MindBreak AI Consulting – Terms of Service
Effective Date: September 5, 2025
Last Updated: September 5, 2025
1. Agreement to Terms
By accessing or using any website, application, API, dashboard, agent, or professional service (collectively, the “Services”) offered by MindBreak AI Consulting, LLC (“MindBreak AI,” “we,” “our,” or “us”), you (“Client,” “you,” or “your”) agree to be bound by these Terms of Service (“Terms”). If you are entering into these Terms on behalf of a company or other legal entity, you represent that you have authority to bind that entity; “you” and “your” will refer to that entity. If you do not agree, do not use the Services.
These Terms incorporate our Privacy Policy, any Statement of Work (“SOW”), Order Form, Data Processing Agreement (“DPA”), or additional written supplement executed by the parties (collectively, the “Agreement”). In the event of a conflict, the documents control in the following order: (1) SOW or Order Form, (2) DPA, (3) these Terms, (4) Privacy Policy.
2. Definitions
Client Content: Data, prompts, files, models, or other materials you provide or upload to the Services.
Output: Any text, audio, image, code, or other content generated by the Services in response to Client Content.

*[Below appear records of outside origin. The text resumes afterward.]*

/-- R143 and conflict C1: a frame with no bits passes the checksum. With FRAME = 0 and BITCNT = 0, STRICT and ALWAYS
commit a reading of zero and STRICT_FULL keeps the old one; OUTCOME.TIMEOUT is 1 under every policy. -/
def Obligations.EmptyFramePassesTheChecksum : Prop :=
  ∀ s : State, s.state = .evalData → s.frame = 0 → s.bitcnt = 0 → 0 < s.params.nBits →
    (s.params.commitPolicy ≠ .strictFull → exec .poll s =
      .next { s with state := .init, outcome := 0b1111, storedTInt := 0, storedTDec := 0, storedHInt := 0 }) ∧
    (s.params.commitPolicy = .strictFull → exec .poll s = .next { s with state := .init, outcome := 0b0111 })

/-- R149 (first and second property, the first read with R146 where STRICT_FULL withholds a short frame, log entry 16):
a frame of five byte fields whose checksum matches is stored under STRICT and ALWAYS, and under STRICT_FULL when it is
not short; under STRICT and STRICT_FULL a frame whose checksum does not match leaves StoredReading unchanged. -/
def Obligations.ChecksumGatesTheReading : Prop :=
  ∀ (s : State) (hi hd ti td ck : Byte), s.state = .evalData → s.frame = frameOf hi hd ti td ck →
    ∃ t, exec .poll s = .next t ∧
      (ck = hi + hd + ti + td →
        s.params.commitPolicy ≠ .strictFull ∨ s.params.nBits ≤ s.bitcnt.toNat →
        t.storedTInt = ti ∧ t.storedTDec = td ∧ t.storedHInt = hi) ∧
      (ck ≠ hi + hd + ti + td → s.params.commitPolicy ≠ .always →
        t.storedTInt = s.storedTInt ∧ t.storedTDec = s.storedTDec ∧ t.storedHInt = s.storedHInt)

/-- The first property of R149 to the letter ("Under every policy, if EVAL_DATA runs with a FRAME whose checksum matches,
StoredReading afterwards equals …"). R146 contradicts it: STRICT_FULL withholds a short frame that passes (log entry
16), so this is expected to fail. -/
def Obligations.MatchingFrameIsStoredUnderEveryPolicy : Prop :=
  ∀ (s : State) (hi hd ti td ck : Byte), s.state = .evalData → s.frame = frameOf hi hd ti td ck →
    ck = hi + hd + ti + td →
    ∃ t, exec .poll s = .next t ∧ t.storedTInt = ti ∧ t.storedTDec = td ∧ t.storedHInt = hi

/-- R149 and R131 at N_BITS = 40 and BIT_THRESHOLD = 85: in RX_DATA, the 40 edges of a frame whose checksum matches and
then two POLLs store the frame's fields under every policy, with OUTCOME 0b1011 and STATE = INIT, whatever FRAME held
before. -/
def Obligations.DeliveredFrameIsStored : Prop :=
  ∀ (s : State) (hi hd ti td : Byte) (rest : List Event), s.state = .rxData → s.pinMode = .inputIrq → s.cnt = 0 →
    s.bitcnt = 0 → s.params.bitThreshold = 85 → s.params.nBits = 40 →
    s.schedule = assemble [.frame40 (frameOf hi hd ti td (hi + hd + ti + td)), .op .poll, .op .poll] ++ rest →
    runSteps 82 s = .next { s with schedule := rest, state := .init, bitcnt := 40, frame := frameOf hi hd ti td (hi + hd + ti + td), outcome := 0b1011, storedTInt := ti, storedTDec := td, storedHInt := hi }

/-! ### Invariants -/

/-- R173 (the interrupt window), R104 to R106, R21, R26, R27, R146 and R147: every step keeps the invariant. Whatever the
agents do, PIN_MODE and PIN_LEVEL follow STATE (INPUT_IRQ only from the STARTCOMM_DELAY exit to the INIT POLL or
INITIALIZE), and OUTCOME is a value the policy allows. -/
def Obligations.StepKeepsInvariant : Prop :=
  ∀ s t : State, s.Inv → step s = .next t → t.Inv
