/-! ### The time sources (R31, R32, R171) -/

/-- Settles O38: NOW by the two clock events and power-on; CNT by TICK, EDGE, the STARTCOMM_DELAY exit and power-on. -/
theorem timeSourceWriters : Obligations.TimeSourceWriters := by
  intro s t h
  obtain ⟨-, rfl⟩ | ⟨e, rest, hs, heff⟩ := step_effect h
  · exact ⟨fun hne => absurd rfl hne, fun hne => absurd rfl hne⟩
  refine ⟨fun hne => ⟨e, rest, hs, ?_⟩, fun hne => ⟨e, rest, hs, ?_⟩⟩
  · cases heff with
    | time k => exact .inl ⟨k, rfl⟩
    | now v => exact .inr (.inl rfl)
    | powerOn n c => exact .inr (.inr ⟨c, rfl⟩)
    | poll hp => cases hp <;> exact absurd rfl hne
    | initialise | request | edge | tick | quiet => exact absurd rfl hne
  · cases heff with
    | tick k => exact .inl ⟨k, rfl⟩
    | edge he =>
      obtain rfl | ⟨rfl, hd⟩ := he
      · exact .inr (.inl ⟨rfl, rfl⟩)
      · exact .inr (.inr (.inl ⟨rfl, (edgeDispatched_iff s).mp hd, rfl⟩))
    | poll hp =>
      cases hp with
      | delayExit hst => exact .inr (.inr (.inr (.inl ⟨rfl, hst, rfl, rfl⟩)))
      | _ => exact absurd rfl hne
    | powerOn n c => exact .inr (.inr (.inr (.inr ⟨n, rfl⟩)))
    | initialise | request | time | now | quiet => exact absurd rfl hne

/-! ### The capture registers (R23, R24, R25) -/

/-- Settles O39: BITCNT and FRAME are cleared by one POLL each and otherwise written by EDGE; SNAP by two POLLs. -/
theorem captureRegisterWriters : Obligations.CaptureRegisterWriters := by
  intro s t h hpow
  obtain ⟨-, rfl⟩ | ⟨e, rest, hs, heff⟩ := step_effect h
  · exact ⟨fun hne => absurd rfl hne, fun hne => absurd rfl hne, fun hne => absurd rfl hne⟩
  refine ⟨fun hne => ?_, fun hne => ?_, fun hne => ?_⟩
  · cases heff with
    | poll hp =>
      cases hp with
      | startcommInit hst => exact .inl ⟨nextIsPoll_of_schedule hs, hst, rfl⟩
      | _ => exact absurd rfl hne
    | edge he => exact .inr ⟨nextRunsEdge_of_schedule hs he, rfl⟩
    | powerOn => exact absurd hs (hpow _ _ _)
    | initialise | request | time | now | tick | quiet => exact absurd rfl hne
  · cases heff with
    | poll hp =>
      cases hp with
      | delayExit hst => exact .inl ⟨nextIsPoll_of_schedule hs, hst, rfl, rfl⟩
      | _ => exact absurd rfl hne
    | edge he => exact .inr ⟨nextRunsEdge_of_schedule hs he, shiftIn_toNat_div_two _ _⟩
    | powerOn => exact absurd hs (hpow _ _ _)
    | initialise | request | time | now | tick | quiet => exact absurd rfl hne
  · cases heff with
    | poll hp =>
      cases hp with
      | startcommInit hst => exact ⟨nextIsPoll_of_schedule hs, .inl hst, rfl⟩
      | startcommEnd hst => exact ⟨nextIsPoll_of_schedule hs, .inr hst, rfl⟩
      | _ => exact absurd rfl hne
    | powerOn => exact absurd hs (hpow _ _ _)
    | initialise | request | edge | time | now | tick | quiet => exact absurd rfl hne

/-! ### The pin (R29, R30) -/

/-- Settles O40: INITIALIZE writes PIN_MODE alone; every other write of the pin is a POLL's. -/
theorem pinWriters : Obligations.PinWriters := by
  intro s t h hpow
  obtain ⟨-, rfl⟩ | ⟨e, rest, hs, heff⟩ := step_effect h
  · exact ⟨fun hne => absurd rfl hne, fun hne => absurd rfl hne⟩
  refine ⟨fun hne => ⟨e, rest, hs, ?_⟩, fun hne => ?_⟩
  · cases heff with
    | initialise => exact .inl ⟨rfl, rfl⟩
    | poll hp =>
      cases hp with
      | init hst => exact .inr (.inl ⟨rfl, hst, rfl⟩)
      | delayExit hst => exact .inr (.inr ⟨rfl, hst, rfl, rfl⟩)
      | _ => exact absurd rfl hne
    | powerOn => exact absurd hs (hpow _ _ _)
    | request | edge | time | now | tick | quiet => exact absurd rfl hne
  · cases heff with
    | poll hp =>
      refine ⟨rest, hs, ?_⟩
      cases hp with
      | init hst => exact .inl ⟨hst, rfl⟩
      | startcommInit hst => exact .inr (.inl ⟨hst, rfl⟩)
      | delayExit hst => exact .inr (.inr ⟨hst, rfl, rfl⟩)
      | _ => exact absurd rfl hne
    | powerOn => exact absurd hs (hpow _ _ _)
    | initialise | request | edge | time | now | tick | quiet => exact absurd rfl hne

/-! ### The record (R26, R27, R208) -/

/-- A step other than POLL in EVAL_DATA and power-on keeps StoredReading and OUTCOME; the POLL sets OUTCOME by R147. -/
theorem step_record_cases {s t : State} (h : step s = .next t) :
    (t.storedTInt = s.storedTInt ∧ t.storedTDec = s.storedTDec ∧ t.storedHInt = s.storedHInt ∧
      t.outcome = s.outcome) ∨
    ∃ (e : Event) (rest : List Event), s.schedule = e :: rest ∧
      ((e = .command 0x03 ∧ s.state = .evalData ∧ t.state = .init ∧
        t.outcome = outcomeWord s.commits s.short (checksumOk s.frame)) ∨ ∃ n c, e = .powerCycle n c) := by
  obtain ⟨-, rfl⟩ | ⟨e, rest, hs, heff⟩ := step_effect h
  · exact .inl ⟨rfl, rfl, rfl, rfl⟩
  cases heff with
  | poll hp =>
    cases hp with
    | evalData hst => exact .inr ⟨_, rest, hs, .inl ⟨rfl, hst, rfl, rfl⟩⟩
    | _ => exact .inl ⟨rfl, rfl, rfl, rfl⟩
  | powerOn n c => exact .inr ⟨_, rest, hs, .inr ⟨n, c, rfl⟩⟩
  | initialise | request | edge | time | now | tick | quiet => exact .inl ⟨rfl, rfl, rfl, rfl⟩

AI Provider(s): Third-party large-language-model or generative-AI vendors (e.g., OpenAI, Anthropic, Google) whose APIs MindBreak AI may call.
Beta Services: Features labeled “alpha,” “beta,” “preview,” or similar.
3. Eligibility & Account Registration
You must be at least 18 years old—and not barred by applicable law—to use the Services. Certain features require creating an account and providing accurate, complete registration information. You are responsible for safeguarding account credentials and any activity under your account.
4. Scope of Services
Consulting & Implementation. We may design, build, deploy, or operate AI agents, automations, and related software pursuant to an SOW.
Managed SaaS & APIs. We host dashboards, endpoints, or models accessible on a subscription or usage basis.
Support. Support tiers, response times, and deliverables are defined in the applicable Order Form or SOW.
We reserve the right to modify, suspend, or discontinue Services upon reasonable notice (email or in-app notice sufficient) unless otherwise specified in a paid SOW.
5. Acceptable Use
You must not:
- Violate any law, regulation, or court order (including export-control and sanctions laws).
- Infringe or misappropriate intellectual-property or privacy rights.
- Submit or generate content that is illegal, harmful, violent, harassing, discriminatory, sexually explicit, or otherwise prohibited by MindBreak AI content standards or the relevant AI Provider.
- Reverse-engineer, decompile, or attempt to extract source code or model weights.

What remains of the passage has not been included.